It seems to me that any cross-crate sharing is very iffy, since crates typically expect to build in a distinct workspace rather than in the same target directories as other crates. Crater has encountered a long tail of problems here that we're gradually fixing or hiding under the rug, and I wouldn't want to repeat that for something user facing like docs.rs.

Could you elaborate on this? Where these build failures? In which cases did crater share the target directory?

Crater currently shares target directories across ~all (up to disk space limits, so no per-crate property) crates it builds for a single run and compiler version.

Historically Crater used a single target directory for both the baseline and new compiler versions, which regularly exposed us to errors. I didn't spend a lot of time tracking those errors down in terms of root cause, but they typically were of the shape "found artifact X compiled by different version of rustc" or something along those lines.

I think I have seen cases where a crate won't build or will fail tests due to stale files, e.g., because it's build script assumes that it is only running once -- but with different features etc that may not be the case -- but I don't have links to those off hand. I think my advice here comes down to: be prepared for trouble if you do this, and make sure you have a way to disable it. Consider only enabling for known well-behaved crates, especially if you already have logic for those to automatically de-prioritize them in the queue.
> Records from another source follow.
/-- The state with the acting strand's pc set. -/
def State.setPc (st : State) (pc : Word) : State := st.setMe fun t => { t with pc := pc }

/-- The acting strand goes on with the next slot. -/
def State.advance (st : State) : State := st.setMe fun t => { t with pc := nextPc t.pc }

/-! ### The live chunk -/

/-- The live chunk of a strand: the newest, while it is not sealed (R97). -/
def Strand.live (t : Strand) : Option Chunk :=
  match t.chunks with
  | c :: _ => if c.sealed then none else some c
  | [] => none

/-- A strand with its live chunk changed. -/
def Strand.setLive (t : Strand) (f : Chunk → Chunk) : Strand :=
  match t.chunks with
  | c :: cs => if c.sealed then t else { t with chunks := f c :: cs }
  | [] => t

/-- The checkpoint that a chunk takes when it begins (R98, R180, R230, R246): registers, pending marks, the watch entries of
earlier chunks, OVF, the generator, the mode and TF. The entries in it follow what becomes of them (`Strand.mapWatches`), so that
a rollback finds them resolved. A chunk that begins while its strand has a sole ticket that no chunk holds runs in sole-commit
mode (R107). -/
def Strand.newChunk (t : Strand) (id : Nat) : Chunk :=
  { id := id, startPc := t.pc, regs := t.regs, q := t.q, issued := t.issued, ldIssued := t.ldIssued, marks := t.marks,
    watches := t.watches, ovf := t.ovf, sv := t.sv, tf := t.tf, brpc := t.brpc,
    sole := t.sole.isSome && !(t.chunks.any fun c => c.sole) }

/-- The watch entries of a strand changed, in its table and in the checkpoints of its chunks (R109, R230). -/
def Strand.mapWatches (t : Strand) (f : Watch → Watch) : Strand :=
  { t with
    watches := t.watches.map f
    chunks := t.chunks.map fun c => { c with watches := c.watches.map f } }

/-- The live chunk is begun if there is none (R97). -/
def State.openChunk (st : State) : State :=
  match st.me.live with
  | some _ => st
  | none =>
    let id := st.nextId
    { st.setMe fun t => { t with chunks := t.newChunk id :: t.chunks } with nextId := id + 1 }

/-- The live chunk of the acting strand; a chunk of no effects where there is none. -/
def State.chunk (st : State) : Chunk := (st.me.live).getD { id := 0, startPc := 0 }

/-- The state with the acting strand's live chunk changed. -/
def State.setChunk (st : State) (f : Chunk → Chunk) : State := st.setMe fun t => t.setLive f

/-- The state with a chunk of a strand changed. -/
def State.setChunkOf (st : State) (k id : Nat) (f : Chunk → Chunk) : State :=
  st.setStrand k fun t => { t with chunks := t.chunks.map fun c => if c.id = id then f c else c }

/-- A chunk of a strand. -/
def State.chunkOf (st : State) (k id : Nat) : Option Chunk := (st.strand k).chunks.find? fun c => c.id == id

/-- The sole ticket of a chunk that runs in sole-commit mode (R107). -/
def State.soleOf (st : State) (k id : Nat) : Option Ticket :=
  if (st.chunkOf k id).any fun c => c.sole then (st.strand k).sole else none

/-- An effect held until the commit point (AtCommit, R186). -/
def State.hold (st : State) (h : Held) : State := st.setChunk fun c => { c with held := c.held ++ [h] }

/-- One more instruction has retired in the live chunk (R97). -/
def State.retire (st : State) : State := st.setChunk fun c => { c with count := c.count + 1 }

/-- The strand of a chunk goes back to the chunk's checkpoint (R104, R180): its operations leave the counters. -/
def Strand.rollback (t : Strand) (c : Chunk) : Strand :=
  { t with
    regs := c.regs, pc := c.startPc, q := c.q, issued := c.issued, ldIssued := c.ldIssued, marks := c.marks, watches := c.watches,
    ovf := c.ovf, sv := c.sv, tf := c.tf, brpc := c.brpc, trap := none, ops := t.ops.filter fun o => o.chunk != c.id,
    chunks := t.chunks.filter fun d => d.id != c.id }

/-- The place of an ordered message among those of one timestamp: by receiving endpoint, then by sending endpoint (R108, R301). -/
def pairPlace (receiver sender : Nat) : Nat := receiver % 2 ^ 24 * 2 ^ 24 + sender % 2 ^ 24

/-! ### Counters -/

/-- The operations of a counter in issue order (R177). -/
def Strand.issuedOn (t : Strand) (c : Counter) : List OutOp := t.ops.filter fun o => o.counter == c && !o.detached

/-- The value of a counter: it falls in issue order (R177, R178). -/
def Strand.counter (t : Strand) (c : Counter) : Nat := ((t.issuedOn c).dropWhile fun o => o.done).length

/-- The operations of a counter that a WAIT, a FENCE and the end of a run consult: the stores that the live chunk holds are not
yet counted for them (R209, log 19). -/
def Strand.onCounter (t : Strand) (c : Counter) : List OutOp :=
  (t.issuedOn c).filter fun o => !(c == .st && (t.live.any fun d => d.id == o.chunk))

/-- The value of a counter for a WAIT, a FENCE and the end of a run: it falls in issue order (R178, R209). -/
def Strand.count (t : Strand) (c : Counter) : Nat := ((t.onCounter c).dropWhile fun o => o.done).length

/-- A strand with an operation marked complete; the completed ones at the front of their counter leave it (R178). -/
def Strand.complete (t : Strand) (c : Counter) (seq : Nat) : Strand :=
  let ops := t.ops.map fun o => if o.counter == c && o.seq == seq then { o with done := true } else o
  let open' := ((ops.filter fun o => o.counter == c).dropWhile fun o => o.done).map fun o => o.seq
  { t with ops := ops.filter fun o => o.counter != c || open'.contains o.seq }

/-- Whether a register is pending (R179). -/
def Strand.pending (t : Strand) (r : Nat) : Bool := t.marks.any fun m => m.reg == r

/-- An operation issued on a counter by the acting strand. On ld, its destination registers are marked pending with
the operation's number among those of ld; s0 and p0 are never marked (R175, R179). -/
def State.issueOp (st : State) (regs : List Nat) (op : OutOp) : State :=
  st.setMe fun t =>
    { t with
      ops := t.ops ++ [{ op with seq := t.issued }]
      issued := t.issued + 1
      ldIssued := if op.counter == .ld then t.ldIssued + 1 else t.ldIssued
      marks := t.marks ++ (regs.filter fun r => r != 0 && r != 64).map fun r => ⟨r, t.ldIssued⟩ }

/-- Whether a counter would be raised to 63, which stalls issue (R177). -/
def State.counterFull (st : State) (c : Counter) : Bool := 62 ≤ st.me.counter c

/-- The condition of WAIT for one counter (R178, R209): the limit 63 does not consult it. -/
def State.within (st : State) (c : Counter) (limit : Nat) : Bool := limit == 63 || st.me.count c ≤ limit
This would also make me feel better because relying on crate owners as a security boundary doesn't feel right to me. For example, I have publishing rights to some rust-lang-owned crates, but I wouldn't want to see that mean that there is a security boundary breached if I have a side-project auto-published crate from some random repository or whatever.

It seems to me that the primary benefit is to already large projects, and ones we already treat specially in terms of queues etc, so we can readily mark those as sharing a build directory while not using any crate property.

One particular thing to call out is to make sure to completely get rid of the cache on each nightly bump, Crater used to share target directories for that but stopped as we were hitting too many "wrong rustc version" errors in a typical run.

We're already doing this in this PR. When the nightly version switches, we purge the whole cache.

👍 -- this seems like it would prevent most of the issues Crater saw.

I believe one-instance-per-build is more mid- to long-term.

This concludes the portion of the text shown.